What you need to do> In the data below, find every line that has the string "PortOutcome", and copy it.

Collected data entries
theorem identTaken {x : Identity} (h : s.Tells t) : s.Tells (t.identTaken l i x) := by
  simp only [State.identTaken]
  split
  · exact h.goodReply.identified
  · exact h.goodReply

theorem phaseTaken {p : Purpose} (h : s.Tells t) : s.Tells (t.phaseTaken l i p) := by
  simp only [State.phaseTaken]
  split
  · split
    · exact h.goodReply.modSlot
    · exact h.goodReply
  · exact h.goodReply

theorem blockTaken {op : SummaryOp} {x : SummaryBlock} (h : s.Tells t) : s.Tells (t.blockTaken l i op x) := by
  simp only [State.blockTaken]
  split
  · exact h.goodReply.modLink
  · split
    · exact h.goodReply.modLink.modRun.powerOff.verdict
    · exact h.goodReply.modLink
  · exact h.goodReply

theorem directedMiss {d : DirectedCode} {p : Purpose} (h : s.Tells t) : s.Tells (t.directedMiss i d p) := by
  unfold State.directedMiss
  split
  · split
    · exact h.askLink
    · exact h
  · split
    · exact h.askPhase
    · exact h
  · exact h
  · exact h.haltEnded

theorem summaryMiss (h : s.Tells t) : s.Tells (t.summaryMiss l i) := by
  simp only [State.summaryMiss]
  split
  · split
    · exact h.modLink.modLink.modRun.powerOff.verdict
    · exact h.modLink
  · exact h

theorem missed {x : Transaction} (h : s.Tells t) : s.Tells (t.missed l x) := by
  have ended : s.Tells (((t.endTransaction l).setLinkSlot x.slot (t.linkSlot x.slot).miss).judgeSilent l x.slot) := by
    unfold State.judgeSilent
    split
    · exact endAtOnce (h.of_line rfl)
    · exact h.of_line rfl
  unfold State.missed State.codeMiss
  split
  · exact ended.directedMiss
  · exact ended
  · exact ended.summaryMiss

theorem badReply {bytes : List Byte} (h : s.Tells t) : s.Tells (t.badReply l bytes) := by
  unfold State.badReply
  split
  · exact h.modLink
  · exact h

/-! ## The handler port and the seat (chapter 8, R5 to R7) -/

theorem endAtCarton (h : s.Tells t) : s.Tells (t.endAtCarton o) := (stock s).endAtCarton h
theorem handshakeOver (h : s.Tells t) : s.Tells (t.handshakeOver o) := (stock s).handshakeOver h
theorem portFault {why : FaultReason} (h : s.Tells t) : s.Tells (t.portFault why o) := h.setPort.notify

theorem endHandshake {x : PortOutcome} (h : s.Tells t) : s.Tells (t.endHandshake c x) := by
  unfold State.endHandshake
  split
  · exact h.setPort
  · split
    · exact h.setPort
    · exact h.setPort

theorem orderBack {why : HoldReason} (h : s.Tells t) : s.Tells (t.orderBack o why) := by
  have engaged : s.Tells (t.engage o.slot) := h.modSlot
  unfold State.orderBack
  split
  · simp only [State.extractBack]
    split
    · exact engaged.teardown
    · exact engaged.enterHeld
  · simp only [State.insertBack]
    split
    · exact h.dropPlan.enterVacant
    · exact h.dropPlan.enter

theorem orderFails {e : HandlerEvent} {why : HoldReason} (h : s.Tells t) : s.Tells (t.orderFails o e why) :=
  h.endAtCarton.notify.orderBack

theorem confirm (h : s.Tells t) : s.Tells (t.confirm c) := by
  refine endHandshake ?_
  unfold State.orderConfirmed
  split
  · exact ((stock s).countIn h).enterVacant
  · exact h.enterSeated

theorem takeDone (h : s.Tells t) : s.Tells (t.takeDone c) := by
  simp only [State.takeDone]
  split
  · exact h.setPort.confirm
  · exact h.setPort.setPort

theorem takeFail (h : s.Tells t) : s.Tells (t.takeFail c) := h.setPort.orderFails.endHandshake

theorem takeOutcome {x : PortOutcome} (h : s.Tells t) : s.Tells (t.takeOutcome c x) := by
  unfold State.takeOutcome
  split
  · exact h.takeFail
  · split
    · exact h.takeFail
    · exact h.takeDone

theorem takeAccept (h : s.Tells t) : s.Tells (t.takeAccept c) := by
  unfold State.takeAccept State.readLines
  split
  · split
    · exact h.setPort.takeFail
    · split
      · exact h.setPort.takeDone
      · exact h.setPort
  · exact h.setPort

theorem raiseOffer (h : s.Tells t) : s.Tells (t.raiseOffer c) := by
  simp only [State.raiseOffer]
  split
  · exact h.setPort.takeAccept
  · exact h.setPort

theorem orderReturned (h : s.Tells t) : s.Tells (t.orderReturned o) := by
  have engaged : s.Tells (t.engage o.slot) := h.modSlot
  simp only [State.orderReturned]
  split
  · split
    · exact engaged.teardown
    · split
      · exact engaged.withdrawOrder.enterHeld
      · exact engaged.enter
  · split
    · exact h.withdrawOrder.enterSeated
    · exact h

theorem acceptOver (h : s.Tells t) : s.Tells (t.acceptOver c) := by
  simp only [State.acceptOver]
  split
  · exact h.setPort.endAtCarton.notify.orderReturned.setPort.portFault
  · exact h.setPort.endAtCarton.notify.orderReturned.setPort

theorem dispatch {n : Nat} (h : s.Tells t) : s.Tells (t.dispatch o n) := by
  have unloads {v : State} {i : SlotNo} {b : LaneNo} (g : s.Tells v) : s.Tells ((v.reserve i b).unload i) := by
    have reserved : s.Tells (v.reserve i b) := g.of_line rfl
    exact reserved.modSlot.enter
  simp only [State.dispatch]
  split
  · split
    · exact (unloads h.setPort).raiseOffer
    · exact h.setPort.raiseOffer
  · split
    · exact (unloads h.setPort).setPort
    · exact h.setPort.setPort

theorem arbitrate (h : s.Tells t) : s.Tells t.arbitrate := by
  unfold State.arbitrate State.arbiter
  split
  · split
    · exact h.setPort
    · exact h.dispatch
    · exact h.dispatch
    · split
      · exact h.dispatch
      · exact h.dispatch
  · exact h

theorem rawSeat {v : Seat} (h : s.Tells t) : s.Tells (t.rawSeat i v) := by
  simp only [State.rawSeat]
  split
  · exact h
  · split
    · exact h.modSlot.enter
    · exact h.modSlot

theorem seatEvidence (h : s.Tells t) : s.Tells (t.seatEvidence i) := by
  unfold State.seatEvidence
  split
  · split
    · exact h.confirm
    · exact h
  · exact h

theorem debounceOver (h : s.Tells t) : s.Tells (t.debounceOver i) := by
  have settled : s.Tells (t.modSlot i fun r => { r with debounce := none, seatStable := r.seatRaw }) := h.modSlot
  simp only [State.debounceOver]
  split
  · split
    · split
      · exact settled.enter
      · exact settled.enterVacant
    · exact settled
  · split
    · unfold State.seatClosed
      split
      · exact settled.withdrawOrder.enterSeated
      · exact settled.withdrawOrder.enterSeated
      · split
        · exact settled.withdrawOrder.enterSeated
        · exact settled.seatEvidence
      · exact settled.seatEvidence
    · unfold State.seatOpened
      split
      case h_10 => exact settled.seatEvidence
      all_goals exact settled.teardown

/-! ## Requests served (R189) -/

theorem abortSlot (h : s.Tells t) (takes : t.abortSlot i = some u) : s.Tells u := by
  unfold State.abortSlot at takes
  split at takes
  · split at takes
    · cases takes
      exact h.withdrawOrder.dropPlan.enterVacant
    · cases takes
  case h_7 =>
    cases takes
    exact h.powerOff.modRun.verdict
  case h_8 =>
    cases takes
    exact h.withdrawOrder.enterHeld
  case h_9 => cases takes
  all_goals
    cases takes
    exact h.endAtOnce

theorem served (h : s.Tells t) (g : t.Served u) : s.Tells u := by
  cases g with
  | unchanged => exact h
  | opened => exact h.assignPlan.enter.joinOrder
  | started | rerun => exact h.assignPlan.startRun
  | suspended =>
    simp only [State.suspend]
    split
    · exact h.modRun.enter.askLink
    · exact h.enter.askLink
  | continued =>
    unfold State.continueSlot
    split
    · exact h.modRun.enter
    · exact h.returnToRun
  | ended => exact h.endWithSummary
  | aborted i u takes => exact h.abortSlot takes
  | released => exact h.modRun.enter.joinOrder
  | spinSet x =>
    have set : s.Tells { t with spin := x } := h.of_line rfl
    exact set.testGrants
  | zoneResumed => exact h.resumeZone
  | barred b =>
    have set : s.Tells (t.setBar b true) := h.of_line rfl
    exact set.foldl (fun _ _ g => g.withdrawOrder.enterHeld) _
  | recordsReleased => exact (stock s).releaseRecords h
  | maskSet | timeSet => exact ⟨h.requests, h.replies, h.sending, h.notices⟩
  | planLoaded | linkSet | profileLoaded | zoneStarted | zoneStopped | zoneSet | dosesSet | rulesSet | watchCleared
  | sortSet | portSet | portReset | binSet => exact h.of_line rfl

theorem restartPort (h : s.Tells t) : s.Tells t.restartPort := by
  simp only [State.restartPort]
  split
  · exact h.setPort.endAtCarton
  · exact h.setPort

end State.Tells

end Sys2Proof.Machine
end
--
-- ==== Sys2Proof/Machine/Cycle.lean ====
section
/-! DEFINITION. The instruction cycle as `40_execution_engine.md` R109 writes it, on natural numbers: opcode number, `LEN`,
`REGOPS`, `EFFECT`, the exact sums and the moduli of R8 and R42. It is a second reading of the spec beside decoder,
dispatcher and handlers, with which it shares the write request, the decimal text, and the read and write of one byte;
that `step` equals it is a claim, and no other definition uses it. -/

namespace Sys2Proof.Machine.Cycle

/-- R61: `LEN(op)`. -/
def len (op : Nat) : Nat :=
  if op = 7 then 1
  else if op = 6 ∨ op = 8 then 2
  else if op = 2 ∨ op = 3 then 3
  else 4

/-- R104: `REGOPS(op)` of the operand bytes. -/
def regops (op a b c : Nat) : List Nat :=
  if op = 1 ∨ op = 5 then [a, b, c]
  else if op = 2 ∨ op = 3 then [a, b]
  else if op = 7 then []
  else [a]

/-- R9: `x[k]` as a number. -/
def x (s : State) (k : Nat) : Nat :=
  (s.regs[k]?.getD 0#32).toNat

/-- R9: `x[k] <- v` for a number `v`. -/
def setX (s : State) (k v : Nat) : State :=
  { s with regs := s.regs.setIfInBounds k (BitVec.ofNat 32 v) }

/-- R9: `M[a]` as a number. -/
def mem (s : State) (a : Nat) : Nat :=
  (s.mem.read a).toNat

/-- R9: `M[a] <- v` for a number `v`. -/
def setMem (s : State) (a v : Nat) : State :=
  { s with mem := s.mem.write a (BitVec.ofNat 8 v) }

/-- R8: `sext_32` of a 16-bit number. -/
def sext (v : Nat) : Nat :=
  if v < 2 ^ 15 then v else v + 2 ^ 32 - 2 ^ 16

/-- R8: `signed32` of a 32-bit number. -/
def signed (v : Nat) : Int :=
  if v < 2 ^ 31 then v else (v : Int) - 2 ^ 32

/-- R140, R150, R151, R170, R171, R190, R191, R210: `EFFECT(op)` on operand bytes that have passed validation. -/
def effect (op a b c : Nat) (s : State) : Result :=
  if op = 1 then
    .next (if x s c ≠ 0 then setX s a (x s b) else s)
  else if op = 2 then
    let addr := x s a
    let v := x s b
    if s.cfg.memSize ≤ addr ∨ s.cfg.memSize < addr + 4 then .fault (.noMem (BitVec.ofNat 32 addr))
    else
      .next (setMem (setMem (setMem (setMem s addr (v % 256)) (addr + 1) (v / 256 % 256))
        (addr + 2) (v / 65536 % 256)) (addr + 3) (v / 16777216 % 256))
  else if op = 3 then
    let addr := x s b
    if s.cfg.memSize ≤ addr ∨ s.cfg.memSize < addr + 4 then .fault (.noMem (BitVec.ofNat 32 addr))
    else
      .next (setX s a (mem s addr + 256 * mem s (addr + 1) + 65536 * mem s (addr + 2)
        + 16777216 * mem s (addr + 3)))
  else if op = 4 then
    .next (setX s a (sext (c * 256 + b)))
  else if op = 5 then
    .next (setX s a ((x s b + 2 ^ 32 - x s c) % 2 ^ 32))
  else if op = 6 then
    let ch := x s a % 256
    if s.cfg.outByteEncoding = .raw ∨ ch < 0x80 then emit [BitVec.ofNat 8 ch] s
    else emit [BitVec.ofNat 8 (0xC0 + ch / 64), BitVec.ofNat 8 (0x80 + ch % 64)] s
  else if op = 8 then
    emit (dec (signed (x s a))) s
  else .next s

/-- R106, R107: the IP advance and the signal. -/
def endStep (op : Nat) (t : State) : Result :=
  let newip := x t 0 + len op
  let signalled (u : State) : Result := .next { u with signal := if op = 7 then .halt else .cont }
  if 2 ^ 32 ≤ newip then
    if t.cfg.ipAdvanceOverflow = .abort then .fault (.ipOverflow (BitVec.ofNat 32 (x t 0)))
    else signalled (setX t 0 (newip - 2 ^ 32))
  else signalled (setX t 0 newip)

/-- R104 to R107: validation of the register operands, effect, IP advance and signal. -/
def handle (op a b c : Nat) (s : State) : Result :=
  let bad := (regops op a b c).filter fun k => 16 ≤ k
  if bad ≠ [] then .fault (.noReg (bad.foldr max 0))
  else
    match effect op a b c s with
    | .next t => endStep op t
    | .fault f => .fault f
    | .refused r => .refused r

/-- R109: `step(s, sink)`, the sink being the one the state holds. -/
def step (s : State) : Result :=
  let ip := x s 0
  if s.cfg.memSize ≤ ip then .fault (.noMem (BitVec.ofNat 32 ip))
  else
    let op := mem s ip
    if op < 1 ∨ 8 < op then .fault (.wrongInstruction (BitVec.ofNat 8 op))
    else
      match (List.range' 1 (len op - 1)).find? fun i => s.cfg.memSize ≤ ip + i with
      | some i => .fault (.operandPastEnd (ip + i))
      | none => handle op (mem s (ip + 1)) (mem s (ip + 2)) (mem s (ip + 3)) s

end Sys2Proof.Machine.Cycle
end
==
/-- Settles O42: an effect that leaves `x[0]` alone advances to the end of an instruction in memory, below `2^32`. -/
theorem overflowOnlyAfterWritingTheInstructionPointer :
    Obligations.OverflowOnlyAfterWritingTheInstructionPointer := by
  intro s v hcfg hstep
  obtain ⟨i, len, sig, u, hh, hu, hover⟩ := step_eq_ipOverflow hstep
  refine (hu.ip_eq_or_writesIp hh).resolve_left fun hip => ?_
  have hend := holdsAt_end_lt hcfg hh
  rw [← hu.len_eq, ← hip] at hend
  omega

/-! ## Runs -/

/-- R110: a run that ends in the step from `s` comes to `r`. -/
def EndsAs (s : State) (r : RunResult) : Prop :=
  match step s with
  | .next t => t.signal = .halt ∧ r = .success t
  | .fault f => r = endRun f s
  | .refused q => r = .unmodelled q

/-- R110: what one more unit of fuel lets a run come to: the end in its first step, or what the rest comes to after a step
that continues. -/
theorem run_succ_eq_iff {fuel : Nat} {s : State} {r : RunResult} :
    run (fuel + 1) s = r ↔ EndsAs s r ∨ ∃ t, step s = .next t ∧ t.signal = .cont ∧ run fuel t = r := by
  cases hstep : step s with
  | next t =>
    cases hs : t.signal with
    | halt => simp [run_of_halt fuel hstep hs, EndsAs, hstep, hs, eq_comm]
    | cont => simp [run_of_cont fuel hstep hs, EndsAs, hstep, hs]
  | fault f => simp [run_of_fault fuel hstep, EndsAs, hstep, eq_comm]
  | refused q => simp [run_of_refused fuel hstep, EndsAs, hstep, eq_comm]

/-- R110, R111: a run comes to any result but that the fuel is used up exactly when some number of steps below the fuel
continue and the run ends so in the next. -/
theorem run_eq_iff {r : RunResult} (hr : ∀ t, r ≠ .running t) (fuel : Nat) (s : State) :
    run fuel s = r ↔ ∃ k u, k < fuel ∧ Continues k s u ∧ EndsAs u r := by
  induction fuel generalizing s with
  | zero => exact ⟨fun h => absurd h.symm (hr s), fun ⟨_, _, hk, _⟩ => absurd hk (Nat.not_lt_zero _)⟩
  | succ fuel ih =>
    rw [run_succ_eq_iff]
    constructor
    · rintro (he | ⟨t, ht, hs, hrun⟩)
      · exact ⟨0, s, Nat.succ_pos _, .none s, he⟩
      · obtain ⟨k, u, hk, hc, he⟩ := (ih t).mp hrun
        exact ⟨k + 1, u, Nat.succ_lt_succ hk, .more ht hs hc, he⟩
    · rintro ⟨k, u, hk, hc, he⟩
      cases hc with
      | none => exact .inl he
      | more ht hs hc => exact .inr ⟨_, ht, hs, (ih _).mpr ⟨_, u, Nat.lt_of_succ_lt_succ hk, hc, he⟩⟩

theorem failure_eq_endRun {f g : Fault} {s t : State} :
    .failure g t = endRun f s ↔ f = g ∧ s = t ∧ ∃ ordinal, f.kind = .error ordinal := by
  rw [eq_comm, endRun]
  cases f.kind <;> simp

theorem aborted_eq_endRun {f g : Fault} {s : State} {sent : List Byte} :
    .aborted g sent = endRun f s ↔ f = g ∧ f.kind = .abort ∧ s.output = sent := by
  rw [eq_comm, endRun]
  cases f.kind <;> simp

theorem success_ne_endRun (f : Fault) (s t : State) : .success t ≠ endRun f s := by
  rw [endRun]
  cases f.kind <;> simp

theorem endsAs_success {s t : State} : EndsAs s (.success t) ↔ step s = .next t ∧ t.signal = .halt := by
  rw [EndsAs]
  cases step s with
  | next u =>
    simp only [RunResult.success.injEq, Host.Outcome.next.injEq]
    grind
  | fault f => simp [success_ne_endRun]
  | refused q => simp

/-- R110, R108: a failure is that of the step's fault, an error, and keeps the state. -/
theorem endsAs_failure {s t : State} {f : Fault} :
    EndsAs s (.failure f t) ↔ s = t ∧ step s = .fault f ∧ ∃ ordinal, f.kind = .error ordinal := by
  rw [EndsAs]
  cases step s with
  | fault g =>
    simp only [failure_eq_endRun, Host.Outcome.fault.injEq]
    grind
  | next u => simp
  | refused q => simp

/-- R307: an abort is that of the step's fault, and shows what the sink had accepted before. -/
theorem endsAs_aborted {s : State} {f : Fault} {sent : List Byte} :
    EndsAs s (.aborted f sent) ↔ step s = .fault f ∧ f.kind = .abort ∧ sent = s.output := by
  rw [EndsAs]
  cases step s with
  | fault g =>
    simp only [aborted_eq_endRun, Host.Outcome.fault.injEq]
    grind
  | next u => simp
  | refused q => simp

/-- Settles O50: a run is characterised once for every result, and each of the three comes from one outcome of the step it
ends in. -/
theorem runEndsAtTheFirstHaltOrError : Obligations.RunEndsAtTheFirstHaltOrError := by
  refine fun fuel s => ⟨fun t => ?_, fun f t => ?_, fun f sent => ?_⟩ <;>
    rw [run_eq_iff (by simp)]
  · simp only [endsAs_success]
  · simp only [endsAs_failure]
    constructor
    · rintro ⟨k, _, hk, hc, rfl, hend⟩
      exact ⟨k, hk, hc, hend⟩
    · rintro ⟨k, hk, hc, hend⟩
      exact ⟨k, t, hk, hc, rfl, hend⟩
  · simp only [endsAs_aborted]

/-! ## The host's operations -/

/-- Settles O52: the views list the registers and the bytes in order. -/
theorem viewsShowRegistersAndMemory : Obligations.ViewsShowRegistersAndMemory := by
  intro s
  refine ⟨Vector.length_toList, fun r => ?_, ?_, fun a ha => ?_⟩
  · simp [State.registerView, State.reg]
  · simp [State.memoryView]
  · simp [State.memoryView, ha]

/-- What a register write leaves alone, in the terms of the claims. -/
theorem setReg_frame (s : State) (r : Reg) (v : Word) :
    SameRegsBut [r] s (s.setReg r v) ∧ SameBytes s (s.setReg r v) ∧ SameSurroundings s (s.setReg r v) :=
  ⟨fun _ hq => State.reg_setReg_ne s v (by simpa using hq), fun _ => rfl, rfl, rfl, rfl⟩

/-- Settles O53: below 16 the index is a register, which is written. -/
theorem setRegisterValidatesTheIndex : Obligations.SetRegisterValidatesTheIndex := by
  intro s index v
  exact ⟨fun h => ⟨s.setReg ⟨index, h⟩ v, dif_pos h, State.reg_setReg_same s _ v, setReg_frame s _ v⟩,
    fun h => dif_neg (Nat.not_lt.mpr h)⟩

Solved exercise>
theorem endHandshake {x : PortOutcome} (h : s.Tells t) : s.Tells (t.endHandshake c x) := by
theorem takeOutcome {x : PortOutcome} (h : s.Tells t) : s.Tells (t.takeOutcome c x) := by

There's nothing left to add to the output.